**PROVIDED INFORMATION**.
/-- Send a message of a kind toward a package through a mask of ports; `more` are its header fields beyond the
common ones. With no `ACTIVE` port in the mask nothing is sent. -/
def State.sendVia (s : State) (mask kind d : Nat) (more : List (Nat × Nat × Nat)) (data : List Byte) (crc : Nat) : State :=
  let v := vcOfKind kind
  let k := s.nextMsgId d v
  let h := fields ([(0, 8, kind), (8, 2, v), (16, 10, d), (32, 10, s.pkg), (44, 4, 15),
    (64, 32, s.odv Od.POINTS_EPOCH), (96, 32, data.length), (256, 32, k)] ++ more)
  match s.choosePort mask k with
  | none => s
  | some p =>
    { s with msgIds := tabSet s.msgIds (4 * d + v) ((k + 1) % 2 ^ 32) }.sendOn p v { header := h, data := data, crc := crc }

/-- Send a message toward a package by the committed Points (R360). -/
def State.sendTo (s : State) (kind d : Nat) (more : List (Nat × Nat × Nat)) (data : List Byte) (crc : Nat) : State :=
  s.sendVia (bitsOf (s.pointsEntry d) 0 16) kind d more data crc

/-- The port toward the parent in the Interlocking tree, if the package has an `ACTIVE` one (R365). -/
def State.upPort (s : State) : Option Nat :=
  ((maskPorts (s.odv Od.TREE_PARENT_MASK)).filter s.linkActive).head?

/-- The package at the other end of a port. -/
def State.peer (s : State) (p : Nat) : Nat := bitsOf (s.odv (Od.LP_PEER + 256 * p)) 0 16

/-- The lowest-numbered `ACTIVE` port toward each child package (R365). -/
def State.downPorts (s : State) : List Nat :=
  let ps := (maskPorts (s.odv Od.TREE_CHILD_MASK)).filter s.linkActive
  ps.filter fun p => !(ps.any fun q => q < p && s.peer q = s.peer p)

/-- Send a one-flit message over one hop of the tree. -/
def State.sendHop (s : State) (p kind : Nat) (more : List (Nat × Nat × Nat)) : State :=
  s.sendVia (2 ^ p) kind (s.peer p) more [] 0

/-- `JOB_FAULT` of R536: upward to the Terminus, from there down to every package of the job. -/
def State.sendJobFault (s : State) (origin cause : Nat) : State :=
  let body := [(512, 8, 3), (520, 10, origin), (544, 16, cause)]
  match s.upPort with
  | some p => s.sendHop p 6 body
  | none => s.downPorts.foldl (fun s p => s.sendHop p 6 body) s

/-! ### Cores and streams -/

def State.core (s : State) (c : Nat) : CoreState := tabGet .empty s.cores c
def State.setCore (s : State) (c : Nat) (x : CoreState) : State := { s with cores := tabSet s.cores c x }
def State.stream (s : State) (c i : Nat) : Stream := tabGet .empty (s.core c).streams i
def State.setStream (s : State) (c i : Nat) (x : Stream) : State :=
  s.setCore c { s.core c with streams := tabSet (s.core c).streams i x }

/-- Every core changed by a function. -/
def State.mapCores (s : State) (f : CoreState → CoreState) : State :=
  { s with cores := s.cores.map fun e => (e.1, f e.2) }

/-- Every stream of a Platform put into a state (4 when the Platform faulted, 6 when it is suspended). -/
def State.markStreams (s : State) (p st : Nat) : State :=
  s.mapCores fun c => { c with streams := c.streams.map fun e =>
    if e.2.platform = p then (e.1, { e.2 with state := st, waitCtr := 0, waitConsume := false, waitT := 0 }) else e }

/-- The streams of a Platform leave their slots. -/
def State.dropStreams (s : State) (p : Nat) : State :=
  s.mapCores fun c => { c with streams := c.streams.filter fun e => e.2.platform != p }

/-- The declaration of a counter of a Timetable core (08, "Counter declaration"). -/
def Image.ctrDecl (img : Image) (tcore k : Nat) : Option Nat :=
  match img.cores.find? (·.core = tcore) with
  | some c => tabFind c.counters k
  | none => none

def Image.shared (img : Image) (tcore k : Nat) : Bool :=
  match img.ctrDecl tcore k with
  | some d => bitOf d 59
  | none => false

**ABOUT THIS TASK**. Write out each entry above exactly as it is written.

**EXERCISE RESULT**.
/-- Send a message of a kind toward a package through a mask of ports; `more` are its header fields beyond the
common ones. With no `ACTIVE` port in the mask nothing is sent. -/
def State.sendVia (s : State) (mask kind d : Nat) (more : List (Nat × Nat × Nat)) (data : List Byte) (crc : Nat) : State :=
  let v := vcOfKind kind
  let k := s.nextMsgId d v
  let h := fields ([(0, 8, kind), (8, 2, v), (16, 10, d), (32, 10, s.pkg), (44, 4, 15),
    (64, 32, s.odv Od.POINTS_EPOCH), (96, 32, data.length), (256, 32, k)] ++ more)
  match s.choosePort mask k with
  | none => s
  | some p =>
    { s with msgIds := tabSet s.msgIds (4 * d + v) ((k + 1) % 2 ^ 32) }.sendOn p v { header := h, data := data, crc := crc }

/-- Send a message toward a package by the committed Points (R360). -/
def State.sendTo (s : State) (kind d : Nat) (more : List (Nat × Nat × Nat)) (data : List Byte) (crc : Nat) : State :=
  s.sendVia (bitsOf (s.pointsEntry d) 0 16) kind d more data crc

/-- The port toward the parent in the Interlocking tree, if the package has an `ACTIVE` one (R365). -/
def State.upPort (s : State) : Option Nat :=
  ((maskPorts (s.odv Od.TREE_PARENT_MASK)).filter s.linkActive).head?

/-- The package at the other end of a port. -/
def State.peer (s : State) (p : Nat) : Nat := bitsOf (s.odv (Od.LP_PEER + 256 * p)) 0 16

/-- The lowest-numbered `ACTIVE` port toward each child package (R365). -/
def State.downPorts (s : State) : List Nat :=
  let ps := (maskPorts (s.odv Od.TREE_CHILD_MASK)).filter s.linkActive
  ps.filter fun p => !(ps.any fun q => q < p && s.peer q = s.peer p)

/-- Send a one-flit message over one hop of the tree. -/
def State.sendHop (s : State) (p kind : Nat) (more : List (Nat × Nat × Nat)) : State :=
  s.sendVia (2 ^ p) kind (s.peer p) more [] 0

/-- `JOB_FAULT` of R536: upward to the Terminus, from there down to every package of the job. -/
def State.sendJobFault (s : State) (origin cause : Nat) : State :=
  let body := [(512, 8, 3), (520, 10, origin), (544, 16, cause)]
  match s.upPort with
  | some p => s.sendHop p 6 body
  | none => s.downPorts.foldl (fun s p => s.sendHop p 6 body) s

/-! ### Cores and streams -/

def State.core (s : State) (c : Nat) : CoreState := tabGet .empty s.cores c
def State.setCore (s : State) (c : Nat) (x : CoreState) : State := { s with cores := tabSet s.cores c x }
def State.stream (s : State) (c i : Nat) : Stream := tabGet .empty (s.core c).streams i
def State.setStream (s : State) (c i : Nat) (x : Stream) : State :=
  s.setCore c { s.core c with streams := tabSet (s.core c).streams i x }

/-- Every core changed by a function. -/
def State.mapCores (s : State) (f : CoreState → CoreState) : State :=
  { s with cores := s.cores.map fun e => (e.1, f e.2) }

/-- Every stream of a Platform put into a state (4 when the Platform faulted, 6 when it is suspended). -/
def State.markStreams (s : State) (p st : Nat) : State :=
  s.mapCores fun c => { c with streams := c.streams.map fun e =>
    if e.2.platform = p then (e.1, { e.2 with state := st, waitCtr := 0, waitConsume := false, waitT := 0 }) else e }

/-- The streams of a Platform leave their slots. -/
def State.dropStreams (s : State) (p : Nat) : State :=
  s.mapCores fun c => { c with streams := c.streams.filter fun e => e.2.platform != p }

/-- The declaration of a counter of a Timetable core (08, "Counter declaration"). -/
def Image.ctrDecl (img : Image) (tcore k : Nat) : Option Nat :=
  match img.cores.find? (·.core = tcore) with
  | some c => tabFind c.counters k
  | none => none

def Image.shared (img : Image) (tcore k : Nat) : Bool :=
  match img.ctrDecl tcore k with
  | some d => bitOf d 59
  | none => false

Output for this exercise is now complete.